ThinkGrasp: A Vision-Language System for Strategic Part Grasping in Clutter

Yaoyao Qian,Xupeng Zhu,Ondrej Biza,Shuo Jiang,Linfeng Zhao,Haojie Huang,Yu Qi,Robert Platt
2024-07-16
Abstract:Robotic grasping in cluttered environments remains a significant challenge due to occlusions and complex object arrangements. We have developed ThinkGrasp, a plug-and-play vision-language grasping system that makes use of GPT-4o's advanced contextual reasoning for heavy clutter environment grasping strategies. ThinkGrasp can effectively identify and generate grasp poses for target objects, even when they are heavily obstructed or nearly invisible, by using goal-oriented language to guide the removal of obstructing objects. This approach progressively uncovers the target object and ultimately grasps it with a few steps and a high success rate. In both simulated and real experiments, ThinkGrasp achieved a high success rate and significantly outperformed state-of-the-art methods in heavily cluttered environments or with diverse unseen objects, demonstrating strong generalization capabilities.
Robotics
What problem does this paper attempt to address?

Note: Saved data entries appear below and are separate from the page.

/-- The transfers of lines at their places, each with its trailer under COMPAT OUT (R235). -/
def lineTransfers (trailer : Bool) (lo : List (Nat × List Byte)) : List Transfer :=
  lo.map fun l => { offset := l.1, bytes := if trailer then l.2 ++ bytesLE 4 (crc32c l.2).toNat else l.2, ext := false }

/-- Transfers whose data lie in external memory. -/
def fromMemory (l : List Transfer) : List Transfer := l.map fun t => { t with ext := true }

/-- The transfer of a frame's row-stamp table (R216). -/
def OutFrame.tableTransfer (f : OutFrame) (format strideField : Nat) (trailer : Bool) : List Transfer :=
  let extra := if trailer then 4 else 0
  let lo := lineOffsets format strideField extra f.full f.base f.planes
  if f.stamps.isEmpty then [] else [{ offset := roundUp (linesEnd lo + extra) 64, bytes := stampTable f.stamps, ext := true }]

/-- The host transfers of a frame's lines. -/
def OutFrame.transfers (f : OutFrame) (format strideField : Nat) (trailer : Bool) : List Transfer :=
  lineTransfers trailer (lineOffsets format strideField (if trailer then 4 else 0) f.full f.base f.planes)

/-- The trailers alone of a frame's lines, for lines that have gone ahead in tiles (R213, R235). -/
def OutFrame.trailers (f : OutFrame) (format strideField : Nat) : List Transfer :=
  (lineOffsets format strideField 4 f.full f.base f.planes).map fun l => { offset := l.1 + l.2.length, bytes := bytesLE 4 (crc32c l.2).toNat, ext := false }

/-! The tag block (Table 7-7). -/

/-- The facts of a frame that its tag blocks carry. -/
structure TagFacts where
  kind : Nat
  format : Nat
  context : Nat
  port : Nat
  vc : Nat
  frameNo : Nat
  capture : Nat
  first : Word
  last : Word
  exposure : Nat
  gain : Nat
  flags : BitVec 16
  linesIn : Nat
  crc : BitVec 32
  /-- SSN, whether the coding output is recorded, and the offset in the segment. -/
  ring : Option (Nat × Bool × Nat)
  width : Nat
  height : Nat
  payload : Nat
  outStamp : Word
  deriving DecidableEq, Repr

/-- The sixteen words for a destination: 0 host, 1 backbone, 2 Sillage. (log 29 DEDUCED, 175 DEDUCED) -/
def TagFacts.block (t : TagFacts) (dest drops : Nat) : List Word :=
  sealTag ([mkWord [(39, 36, 1), (35, 33, t.kind), (32, 29, t.format), (28, 21, t.context), (20, 14, t.port), (13, 10, t.vc), (9, 8, dest)],
    BitVec.ofNat 40 t.frameNo] ++ ptpWords t.capture ++ [t.first, t.last, mkWord [(39, 12, min (2 ^ 28 - 1) t.exposure), (11, 0, t.gain)],
    mkWord [(39, 24, t.flags.toNat), (23, 8, min 65535 t.linesIn)], mkWord [(31, 0, t.crc.toNat)]] ++
    (match t.ring with
     | some (ssn, coding, off) => [BitVec.ofNat 40 ssn, mkWord [(39, 39, 1), (38, 38, b2n coding), (37, 12, off)]]
     | none => [0, 0]) ++
    [mkWord [(39, 25, t.width), (24, 9, t.height)], mkWord [(39, 8, t.payload)], mkWord [(39, 24, min 65535 drops)], t.outStamp, 0])

end Sys2Proof.Machine
end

The paper aims to address the significant challenges faced by robots when grasping target objects in cluttered environments. Specifically, existing methods struggle to accurately identify and grasp objects when they are heavily occluded or completely hidden by other items. To solve this problem, the authors propose the ThinkGrasp system, a plug-in visual language grasping system that combines large-scale pre-trained visual language models (such as GPT-4o). ThinkGrasp achieves its goals through the following means: 1. **Advanced reasoning capabilities**: Utilizing the contextual reasoning abilities of GPT-4o to understand and segment objects in the environment. 2. **Goal-oriented language guidance**: Using natural language instructions to guide the removal of occlusions, thereby gradually exposing the target object and ultimately achieving a high success rate in grasping. 3. **Modular design**: The system adopts a modular design, making it easy to integrate into various robotic platforms and quickly adapt to new language goals and new objects. Experimental results show that ThinkGrasp significantly outperforms existing methods in both simulated and real environments in terms of success rate and efficiency. Particularly in heavily cluttered environments and scenarios with unseen objects, ThinkGrasp demonstrates strong generalization capabilities.